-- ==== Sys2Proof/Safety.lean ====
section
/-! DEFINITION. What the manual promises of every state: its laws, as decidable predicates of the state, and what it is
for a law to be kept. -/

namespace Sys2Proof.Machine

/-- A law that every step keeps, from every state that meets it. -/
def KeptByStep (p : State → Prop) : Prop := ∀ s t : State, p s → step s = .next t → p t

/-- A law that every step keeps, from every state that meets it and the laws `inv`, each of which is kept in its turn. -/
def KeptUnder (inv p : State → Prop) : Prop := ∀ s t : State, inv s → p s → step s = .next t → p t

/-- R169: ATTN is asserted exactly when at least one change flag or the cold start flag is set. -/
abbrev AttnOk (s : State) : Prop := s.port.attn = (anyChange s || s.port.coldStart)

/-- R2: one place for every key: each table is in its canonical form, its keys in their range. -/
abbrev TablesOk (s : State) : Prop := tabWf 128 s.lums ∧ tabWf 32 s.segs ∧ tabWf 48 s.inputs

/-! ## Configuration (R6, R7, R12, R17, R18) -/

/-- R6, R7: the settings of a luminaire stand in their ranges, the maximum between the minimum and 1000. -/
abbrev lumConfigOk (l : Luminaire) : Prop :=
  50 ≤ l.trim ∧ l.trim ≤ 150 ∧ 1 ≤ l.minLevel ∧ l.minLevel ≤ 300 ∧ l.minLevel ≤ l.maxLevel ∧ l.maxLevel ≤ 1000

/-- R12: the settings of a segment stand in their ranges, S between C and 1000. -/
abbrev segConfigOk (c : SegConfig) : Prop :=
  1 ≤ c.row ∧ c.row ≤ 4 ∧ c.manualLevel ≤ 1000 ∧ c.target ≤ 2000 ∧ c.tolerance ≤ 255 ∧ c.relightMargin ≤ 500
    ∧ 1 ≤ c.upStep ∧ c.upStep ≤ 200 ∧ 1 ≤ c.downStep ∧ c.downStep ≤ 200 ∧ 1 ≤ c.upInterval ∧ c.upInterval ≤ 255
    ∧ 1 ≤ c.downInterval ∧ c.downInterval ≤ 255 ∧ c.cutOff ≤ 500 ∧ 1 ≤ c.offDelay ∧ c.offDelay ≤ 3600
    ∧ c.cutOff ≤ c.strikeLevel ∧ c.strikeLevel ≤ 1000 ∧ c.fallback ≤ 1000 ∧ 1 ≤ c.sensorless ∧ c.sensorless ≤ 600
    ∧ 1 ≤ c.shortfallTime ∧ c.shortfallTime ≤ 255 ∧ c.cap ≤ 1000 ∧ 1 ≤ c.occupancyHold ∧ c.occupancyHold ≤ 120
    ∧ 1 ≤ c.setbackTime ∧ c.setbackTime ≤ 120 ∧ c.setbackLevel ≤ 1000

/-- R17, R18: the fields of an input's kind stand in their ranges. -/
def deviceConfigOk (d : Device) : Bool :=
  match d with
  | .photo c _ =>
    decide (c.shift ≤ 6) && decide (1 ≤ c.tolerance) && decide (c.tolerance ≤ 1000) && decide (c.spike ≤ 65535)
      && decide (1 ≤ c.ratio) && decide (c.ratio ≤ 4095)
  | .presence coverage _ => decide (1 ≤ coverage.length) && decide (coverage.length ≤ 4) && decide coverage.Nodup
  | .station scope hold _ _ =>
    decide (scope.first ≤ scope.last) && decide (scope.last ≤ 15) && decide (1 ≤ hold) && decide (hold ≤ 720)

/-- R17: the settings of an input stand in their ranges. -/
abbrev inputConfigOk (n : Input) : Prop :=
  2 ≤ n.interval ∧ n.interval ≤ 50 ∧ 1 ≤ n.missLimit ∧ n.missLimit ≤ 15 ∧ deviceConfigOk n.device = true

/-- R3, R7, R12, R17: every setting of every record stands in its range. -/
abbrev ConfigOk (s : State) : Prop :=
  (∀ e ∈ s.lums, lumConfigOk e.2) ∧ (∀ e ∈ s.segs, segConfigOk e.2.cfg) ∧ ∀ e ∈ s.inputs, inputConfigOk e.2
- - - - - - -
**WORK INSTRUCTION**
Please, from the material above, copy only the lines from the line with "C and 1000. -/" up to and including the line with "2 ≤ n.interval", exactly as written.

**FINISHED EXERCISE**
/-- R12: the settings of a segment stand in their ranges, S between C and 1000. -/
abbrev segConfigOk (c : SegConfig) : Prop :=
  1 ≤ c.row ∧ c.row ≤ 4 ∧ c.manualLevel ≤ 1000 ∧ c.target ≤ 2000 ∧ c.tolerance ≤ 255 ∧ c.relightMargin ≤ 500
    ∧ 1 ≤ c.upStep ∧ c.upStep ≤ 200 ∧ 1 ≤ c.downStep ∧ c.downStep ≤ 200 ∧ 1 ≤ c.upInterval ∧ c.upInterval ≤ 255
    ∧ 1 ≤ c.downInterval ∧ c.downInterval ≤ 255 ∧ c.cutOff ≤ 500 ∧ 1 ≤ c.offDelay ∧ c.offDelay ≤ 3600
    ∧ c.cutOff ≤ c.strikeLevel ∧ c.strikeLevel ≤ 1000 ∧ c.fallback ≤ 1000 ∧ 1 ≤ c.sensorless ∧ c.sensorless ≤ 600
    ∧ 1 ≤ c.shortfallTime ∧ c.shortfallTime ≤ 255 ∧ c.cap ≤ 1000 ∧ 1 ≤ c.occupancyHold ∧ c.occupancyHold ≤ 120
    ∧ 1 ≤ c.setbackTime ∧ c.setbackTime ≤ 120 ∧ c.setbackLevel ≤ 1000

/-- R17, R18: the fields of an input's kind stand in their ranges. -/
def deviceConfigOk (d : Device) : Bool :=
  match d with
  | .photo c _ =>
    decide (c.shift ≤ 6) && decide (1 ≤ c.tolerance) && decide (c.tolerance ≤ 1000) && decide (c.spike ≤ 65535)
      && decide (1 ≤ c.ratio) && decide (c.ratio ≤ 4095)
  | .presence coverage _ => decide (1 ≤ coverage.length) && decide (coverage.length ≤ 4) && decide coverage.Nodup
  | .station scope hold _ _ =>
    decide (scope.first ≤ scope.last) && decide (scope.last ≤ 15) && decide (1 ≤ hold) && decide (hold ≤ 720)

/-- R17: the settings of an input stand in their ranges. -/
abbrev inputConfigOk (n : Input) : Prop :=
  2 ≤ n.interval ∧ n.interval ≤ 50 ∧ 1 ≤ n.missLimit ∧ n.missLimit ≤ 15 ∧ deviceConfigOk n.device = true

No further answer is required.